Japan and other whaling nations on Sunday for the first time in more than two decades got a whaling group to criticize a global whaling ban, signaling they might finally have the muscle to challenge the moratorium.
The approval of a non-binding pro-whaling declaration by the International Whaling Commission (IWC), does not immediately threaten the 1986 moratorium on commercial whaling, which saved the Earth's largest creatures from extinction and which Japan would like to overturn.
But in backing by 33 votes to 32 a statement that said the whaling ban was no longer necessary, whales were responsible for depleting fish stocks and non-governmental organizations were a "threat," the IWC boosted Japan's hopes of chipping away at the ban. There was one abstention.
PHOTO: EPA
"This is a huge disaster," said Kitty Block of Humane Society International after the vote at a June 16-20 meeting of the commission in the Caribbean island state of St Kitts and Nevis. "This is now going to be their propaganda."
Japan has abided by the moratorium since it came into force two decades ago, but, along with Iceland, uses a loophole to conduct scientific whaling. Norway is the only country that ignores the ban.
More than 25,000 whales have been hunted and killed since the moratorium.
Even so, Japan and its allies have sought to return the IWC to its 1946 roots as an organization that regulates whaling, and they have encouraged new pro-whaling nations to join the commission in the hope of wresting control from protectionists. They would need 75 percent of votes in the IWC to actually end the moratorium.
"Anti-whaling countries might see this as an ending," said Joji Morishita, Japan's alternate commissioner at the IWC.
"This is the beginning of a new time for the IWC," Morishita said, adding he "wouldn't be surprised" if the next year witnessed a frantic IWC recruitment drive by both sides.
Rune Frovik, secretary of Norwegian pro-whaling lobby the High North Alliance, acknowledged the victory was symbolic, but he said it was historic.

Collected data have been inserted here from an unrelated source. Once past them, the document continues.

-- ==== Sys2Proof/Laws/Host.lean ====
section
/-! SUPPORT. Host programs (R67 to R69): the step sees only the cycle at hand, and one rule for each kind of operation
says what a program that begins with it ends in, whatever the cycles in which the host is ready. -/

namespace Sys2Proof.Machine

/-! ### The step sees only the cycle at hand -/

theorem issue_setHost (v : Word) (op : BitVec 4) (n : BitVec 7) (l : List BusIn) (s : State) :
    State.issue v op n { s with host := l } = { s.issue v op n with host := l } := by
  have hr : rejection op n { s with host := l } = rejection op n s := rfl
  unfold State.issue
  rw [hr]
  cases rejection op n s <;> rfl

theorem hostEdge_setHost {c : BusIn} {s v : State} (l : List BusIn) (h : hostEdge c s = .next v) :
    hostEdge c { s with host := l } = .next { v with host := l } := by
  unfold hostEdge at h ⊢
  cases ha : c.access with
  | none => rw [ha] at h; cases h; rfl
  | bad w => rw [ha] at h; cases h; rfl
  | read o => rw [ha] at h; cases h; rfl
  | write off w =>
    rw [ha] at h
    cases h
    simp only [busEdge, State.busWrite]
    split_ifs <;> rfl
  | command w =>
    rw [ha] at h
    simp only [busEdge, exec_decodeCmd, andThen_next] at h ⊢
    cases h
    rw [issue_setHost]
    rfl

theorem engineStep_setHost {p : EnginePhase} {i : BitVec 6} {s u : State} (l : List BusIn)
    (h : s.engineStep p i = some u) :
    State.engineStep p i { s with host := l } = some { u with host := l } := by
  cases p with
  | idle => cases h; rfl
  | load =>
    simp only [State.engineStep, Option.map_eq_some_iff] at h ⊢
    obtain ⟨j, hj, rfl⟩ := h
    exact ⟨j, hj, rfl⟩
  | round => cases h; rfl
  | add => cases h; rfl

theorem controllerEdge_setHost (last : Bool) (l : List BusIn) (s : State) :
    controllerEdge last { s with host := l } = { controllerEdge last s with host := l } := by
  cases last with
  | false => rfl
  | true =>
    simp only [controllerEdge_true, finish]
    split <;> rfl

/-- R174: a step depends on the first of the host's cycles alone, and leaves the others. -/
theorem step_setHost {s t : State} {c : BusIn} {l : List BusIn} (l' : List BusIn) (hc : c.rstN = true)
    (h : step { s with host := c :: l } = .next t) :
    step { s with host := c :: l' } = .next { t with host := l' } := by
  obtain ⟨v, u, hv, hu, rfl⟩ := step_parts (s := { s with host := c :: l }) hc h
  obtain ⟨v', hv', hs⟩ := step_served (s := { s with host := c :: l' }) hc
  have hv2 := hostEdge_setHost l' hv
  have : v' = { v with host := l' } := by
    have := hv'.symm.trans hv2
    cases this
    rfl
  subst this
  rw [hs, engineStep_setHost l' hu]
  exact congrArg Host.Outcome.next (controllerEdge_setHost _ _ _)

/-! ### Cycles without a write -/

/-- R46: the access is a full-word read, or there is none. -/
def BusIn.onlyReads (c : BusIn) : Prop := c.access = .none ∨ ∃ off, c.access = .read off

/-- R46: a cycle in which the host writes nothing leaves the registers that only the host or a rejection writes. -/
theorem step_onlyReads_frame {s t : State} (hr : s.busIn.rstN = true) (hc : s.busIn.onlyReads)
    (h : step s = .next t) :
    t.data = s.data ∧ t.ctrl = s.ctrl ∧ t.err = s.err ∧ t.errcode = s.errcode ∧ t.doneIe = s.doneIe ∧
      t.errIe = s.errIe := by
  obtain ⟨v, u, hv, hu, rfl⟩ := step_parts hr h
  have hvs : ∃ r k, v = { s.popHost with resp := r, freeCtr := k } := by
    unfold hostEdge at hv
    rcases hc with ha | ⟨off, ha⟩
    · rw [ha] at hv; cases hv; exact ⟨none, s.freeCtr, rfl⟩
    · rw [ha] at hv; cases hv; exact ⟨_, _, rfl⟩
  obtain ⟨r, k, rfl⟩ := hvs
  have hf := engineStep_frame hu
  generalize s.lastCycle = last
  cases last with
  | false => rw [controllerEdge_false, hf]; exact ⟨rfl, rfl, rfl, rfl, rfl, rfl⟩
  | true => rw [controllerEdge_true, finish_frame, hf]; exact ⟨rfl, rfl, rfl, rfl, rfl, rfl⟩

theorem onlyReads_idle : BusIn.idle.onlyReads := .inl rfl

theorem access_rd {off : BitVec 12} (h : off.extractLsb' 0 2 = 0) : (BusIn.rd off).access = .read off := by
  simp [BusIn.access, BusIn.rd, BusIn.fullWord, h]

theorem access_wr {off : BitVec 12} (v : Word) (h : off.extractLsb' 0 2 = 0) (h0 : off ≠ 0) :
    (BusIn.wr off v).access = .write off v := by
  have h0' : ¬ off = 0#12 := h0
  simp [BusIn.access, BusIn.wr, BusIn.fullWord, h, h0']

theorem access_command (v : Word) : (BusIn.wr 0x000 v).access = .command v := by
  simp [BusIn.access, BusIn.wr, BusIn.fullWord]

theorem onlyReads_status : (BusIn.rd 0x004).onlyReads := .inr ⟨0x004, access_rd (by decide)⟩

/-- R46, R94: what a command that runs while the host writes nothing leaves alone. -/
theorem BusyRun.onlyReads_frame {k : Nat} {s u : State} (h : BusyRun k s u) (hs : s.served k)
    (hc : ∀ c ∈ s.host.take k, c.onlyReads) (hk : k ≤ s.host.length) :
    u.data = s.data ∧ u.ctrl = s.ctrl ∧ u.err = s.err ∧ u.errcode = s.errcode ∧ u.doneIe = s.doneIe ∧
      u.errIe = s.errIe := by
  induction k generalizing s with
  | zero => cases h; exact ⟨rfl, rfl, rfl, rfl, rfl, rfl⟩
  | succ k ih =>
    obtain ⟨-, t, ht, hr⟩ := h
    cases hh : s.host with
    | nil => rw [hh] at hk; simp at hk
    | cons c cs =>
      have hb : s.busIn = c := by simp [State.busIn, hh]
      have hth : t.host = cs := by rw [step_host (served_busIn hs) ht, hh]; rfl
      obtain ⟨h1, h2, h3, h4, h5, h6⟩ := step_onlyReads_frame (served_busIn hs)
        (by rw [hb]; exact hc c (by rw [hh]; exact List.mem_cons_self)) ht
      obtain ⟨g1, g2, g3, g4, g5, g6⟩ := ih hr (step_keeps_served hs ht)
        (fun d hd => hc d (by rw [hh]; rw [hth] at hd; exact List.mem_cons_of_mem _ hd))
        (by rw [hth]; rw [hh] at hk; simpa using hk)
      exact ⟨g1.trans h1, g2.trans h2, g3.trans h3, g4.trans h4, g5.trans h5, g6.trans h6⟩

"They've been kicking us down all the time," Frovik said. "Now we can kick back and they are on the floor."
Japan, which says some whale species have recovered enough to be hunted in a sustainable way, had been expected to secure a majority in St Kitts and Nevis -- its first in the body since the ban was approved in 1982. The moratorium came into force four years later.
But it was defeated in four far more substantive votes that preceded Sunday's so-called St Kitts and Nevis declaration.

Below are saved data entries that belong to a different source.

-- ==== Sys2Proof/Tests/Slice0.lean ====
section
/-! SUPPORT. Tests of the model, each with values that spec/95_test_vectors.md or a rule gives, and for every
obligation with hypotheses a concrete state that meets them. -/

namespace Sys2Proof.Tests
open Sys2Proof.Machine

/-! ### Helpers -/

/-- The next state of a result, if it is one. -/
def nextOf (r : Result) : Option State :=
  match r with
  | .next s => some s
  | _ => none

/-- Fields with the reserved bits 0 and the length `n`. -/
def len (n : BitVec 7) : CmdFields := { len := n, rsvLo := 0, rsvHi := 0 }

/-- The sixteen words `w`. -/
def fill (w : Word) : Block := Block.zero.map fun _ => w

/-- The padded block of "abc" (95_test_vectors.md 2.4). -/
def abcBlock : Block := ⟨0x80636261, 0, 0, 0, 0, 0, 0, 0, 0, 0, 0, 0, 0, 0, 0x18, 0⟩

/-- A key is loaded and an HMAC is open: STATUS = 0x302. -/
def opened : State := { State.reset with keyValid := true, hmacActive := true, done := true }

/-- The command with opcode `op` and length `n` was accepted in the state `s`. -/
def running (op : BitVec 4) (n : BitVec 7) (s : State) : State := s.accept op n

/-- A running command in the ADD of the job with index `i`. -/
def inAdd (op : BitVec 4) (n : BitVec 7) (i : Nat) (s : State) : State :=
  { s.accept op n with eph := .add, jobIdx := i, padStage := false }

/-- STATUS after writing the word `w` to CTRL in the state `s`. -/
def statusAfter (w : Word) (s : State) : Option Word := (nextOf (exec (decodeCmd w) s)).map (·.statusWord)

/-- The answer of one access. -/
def answer (c : BusIn) (s : State) : Option Response := (nextOf (hostEdge c s)).bind (·.resp)

/-! ### Well-formedness: each check refuses an ill-formed term -/

theorem test_legal_opcode_in_illegal_range : (Instr.illegalOp 7 (len 0)).wellFormed = false := by decide
theorem test_illegal_range_ends :
    (Instr.illegalOp 8 (len 0)).wellFormed = true ∧ (Instr.illegalOp 15 (len 127)).wellFormed = true := by decide
theorem test_assembler_refuses_operand_of_nop : (Instr.nop (len 1)).assembles = false := by decide
theorem test_assembler_refuses_operand_of_init : (Instr.md5Init (len 127)).assembles = false := by decide
theorem test_assembler_refuses_operand_of_update : (Instr.md5Update (len 64)).assembles = false := by decide
theorem test_assembler_refuses_final_64 :
    (Instr.md5Final (len 64)).assembles = false ∧ (Instr.md5Final (len 63)).assembles = true := by decide
theorem test_assembler_refuses_key_65 :
    (Instr.hmacSetkey (len 65)).assembles = false ∧ (Instr.hmacSetkey (len 64)).assembles = true := by decide
theorem test_assembler_refuses_hmac_final_64 :
    (Instr.hmacFinal (len 64)).assembles = false ∧ (Instr.hmacFinal (len 63)).assembles = true := by decide
theorem test_assembler_refuses_reserved_bits : (Instr.nop ⟨0, 1, 0⟩).assembles = false := by decide
theorem test_assembler_has_no_illegal_or_engine_word :
    (Instr.illegalOp 8 (len 0)).assembles = false ∧ (Instr.roundF 0).assembles = false := by decide

/-! ### Decoding: words written out from R60, R62, R64, R65 -/

theorem test_decode_nop : decodeCmd 0b00000000000000000_0000000_0000_0000 = .nop (len 0) := by decide
theorem test_decode_md5Init : decodeCmd 0b00000000000000000_0000000_0000_0001 = .md5Init (len 0) := by decide
theorem test_decode_md5Update : decodeCmd 0b00000000000000000_0000000_0000_0010 = .md5Update (len 0) := by decide
theorem test_decode_md5Final : decodeCmd 0b00000000000000000_0111111_0000_0011 = .md5Final (len 63) := by decide
theorem test_decode_hmacSetkey : decodeCmd 0b00000000000000000_1000000_0000_0100 = .hmacSetkey (len 64) := by decide
theorem test_decode_hmacSetkeyDigest :
    decodeCmd 0b00000000000000000_0000000_0000_0101 = .hmacSetkeyDigest (len 0) := by decide
theorem test_decode_hmacInit : decodeCmd 0b00000000000000000_0000000_0000_0110 = .hmacInit (len 0) := by decide
theorem test_decode_hmacFinal : decodeCmd 0b00000000000000000_0001000_0000_0111 = .hmacFinal (len 8) := by decide
theorem test_decode_illegal :
    decodeCmd 0b10000000000000001_1111111_1010_1000 = .illegalOp 8 ⟨127, 0b1010, 0b10000000000000001⟩ := by decide
theorem test_decode_rounds :
    decodeRound 0b00_0011 = .roundF 3 ∧ decodeRound 0b01_0011 = .roundG 3 ∧
    decodeRound 0b10_0011 = .roundH 3 ∧ decodeRound 0b11_0011 = .roundI 3 := by decide
theorem test_decode_phases : decodePhase .load = .ok .load ∧ decodePhase .add = .ok .add ∧
    decodePhase .idle = .error .idlePhase ∧ decodePhase .round = .error .roundPhase := ⟨rfl, rfl, rfl, rfl⟩
theorem test_decode_bytes_of_hmac_final_8 : decodeCmdBytes [0x07, 0x08, 0x00, 0x00, 0xAA] =
    .ok (.hmacFinal (len 8), [0xAA]) := rfl
theorem test_decode_byte_too_wide : decodeRoundByte 0x40 = .error .indexTooWide := rfl
theorem test_table_words : decodeTableWord 32 0x00000303 = some (.md5Final (len 3)) ∧
    decodeTableWord 8 0x3F = some (.roundI 15) ∧ decodeTableWord 8 0x07 = some (.hmacFinal (len 0)) := by decide

/-! ### The placed word runs in the next step -/

theorem test_placed_command_runs :
    (nextOf (step (State.reset.withFetchWord 32 0x00000009))).map (·.statusWord) = some 0x014 := by decide
theorem test_placed_round_runs :
    (nextOf (step (State.reset.withFetchWord 8 0x31))).map (·.rnd) = some 0x32 := by decide

/-! ### Operands: 95_test_vectors.md 2.1 to 2.3, 3, 5, 6.1 -/

theorem test_round_functions :
    fnF 0xEFCDAB89 0x98BADCFE 0x10325476 = 0x98BADCFE ∧ fnG 0xEFCDAB89 0x98BADCFE 0x10325476 = 0x88888888 ∧
    fnH 0xEFCDAB89 0x98BADCFE 0x10325476 = 0x67452301 ∧ fnI 0xEFCDAB89 0x98BADCFE 0x10325476 = 0x77777777 := by
  decide
theorem test_round_functions_mixed :
    fnF 0x12345678 0x9ABCDEF0 0x0F0F0F0F = 0x1F3F5F77 ∧ fnG 0x12345678 0x9ABCDEF0 0x0F0F0F0F = 0x92B4D6F8 ∧
    fnH 0x12345678 0x9ABCDEF0 0x0F0F0F0F = 0x87878787 ∧ fnI 0x12345678 0x9ABCDEF0 0x0F0F0F0F = 0x68482808 := by
  decide
theorem test_rotations : rotl32 0x80000001 1 = 0x00000003 ∧ rotl32 0x80000001 31 = 0xC0000000 ∧
    rotl32 0x57CE06D8 7 = 0xE7036C2B ∧ rotl32 0x80000000 23 = 0x00400000 := by decide
theorem test_amounts : sAmount 15 = 22 ∧ sAmount 16 = 5 ∧ sAmount 33 = 11 ∧ sAmount 62 = 15 := by decide
theorem test_constants : kConst 0 = 0xD76AA478 ∧ kConst 31 = 0x8D2A4C8A ∧ kConst 32 = 0xFFFA3942 ∧
    kConst 63 = 0xEB86D391 := by decide
theorem test_message_index : gIndex 15 = 15 ∧ gIndex 17 = 6 ∧ gIndex 31 = 12 ∧ gIndex 33 = 8 ∧ gIndex 47 = 2 ∧
    gIndex 49 = 7 ∧ gIndex 63 = 9 := by decide
theorem test_pad_of_empty : padTail [] 0 = [⟨0x80, 0, 0, 0, 0, 0, 0, 0, 0, 0, 0, 0, 0, 0, 0, 0⟩] := by decide
theorem test_pad_of_abc : padTail [0x61, 0x62, 0x63] 24 = [abcBlock] := by decide
theorem test_pad_55 : padTail (List.replicate 55 0x61) 440 =
    [{ fill 0x61616161 with w13 := 0x80616161, w14 := 0x1B8, w15 := 0 }] := by decide
theorem test_pad_56 : padTail (List.replicate 56 0x61) 448 =
    [{ fill 0x61616161 with w14 := 0x80, w15 := 0 }, { Block.zero with w14 := 0x1C0 }] := by decide
theorem test_pad_length_wraps : padTail [0x61, 0x62, 0x63] 0xFFFFFFFFFFFFFE18 =
    [{ abcBlock with w14 := 0xFFFFFE18, w15 := 0xFFFFFFFF }] := by decide
theorem test_key_63 : keyBlock (fill 0x6B6B6B6B) 63 = { fill 0x6B6B6B6B with w15 := 0x006B6B6B } := by decide
theorem test_digest_key : digestKeyBlock ⟨0x24944804, 0xE8B4E47A, 0x46E44806, 0xCDF99AFE⟩ =
    ⟨0x24944804, 0xE8B4E47A, 0x46E44806, 0xCDF99AFE, 0, 0, 0, 0, 0, 0, 0, 0, 0, 0, 0, 0⟩ := by decide
theorem test_pads : (ipadBlock (fill 0x0B0B0B0B)).w15 = 0x3D3D3D3D ∧ (opadBlock (fill 0x0B0B0B0B)).w0 = 0x57575757 := by
  decide
theorem test_outer_tail : outerTail ⟨0x73231D90, 0xF1C0DC2E, 0x2F5306A1, 0xEBECE56B⟩ =
    ⟨0x73231D90, 0xF1C0DC2E, 0x2F5306A1, 0xEBECE56B, 0x80, 0, 0, 0, 0, 0, 0, 0, 0, 0, 0x280, 0⟩ := by decide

Sue Lieberman, director of the global species program at WWF International, said the fact that a majority of IWC members had adopted language anti-whaling activists consider scientifically invalid, such as the claim that whales eat large quantities of sought-after fish, was significant but ultimately not that consequential.
"What is more important than that is this does show that Japan's recruitment drive has finally succeeded. It should be a wake-up call," Lieberman said.
Anti-whaling Australia, which argues that whale watching is far more lucrative than killing them, dismissed the declaration.
"It doesn't mean much in terms of the historic battle between the whalers and those of us who want to lock away the moratorium and bring an end to commercial whaling for all time," Australian Environment Minister Ian Campbell said.
But the inclusion of landlocked nations like Mali and Mongolia in the IWC has fueled accusations that pro-whaling Japan has been using foreign aid to persuade friendly countries to join and help it try to overturn a 1986 ban on commercial whaling.
The growing ranks of the world whaling body, which started in 1946 with 15 members and now has 70, is not due to pro-whaling nations alone.
"There are more landlocked countries against whaling than in favor of whaling," Frovik said.
Austria, the Czech Republic, Luxembourg, Slovakia, Switzerland and San Marino oppose Japan and its allies at every turn.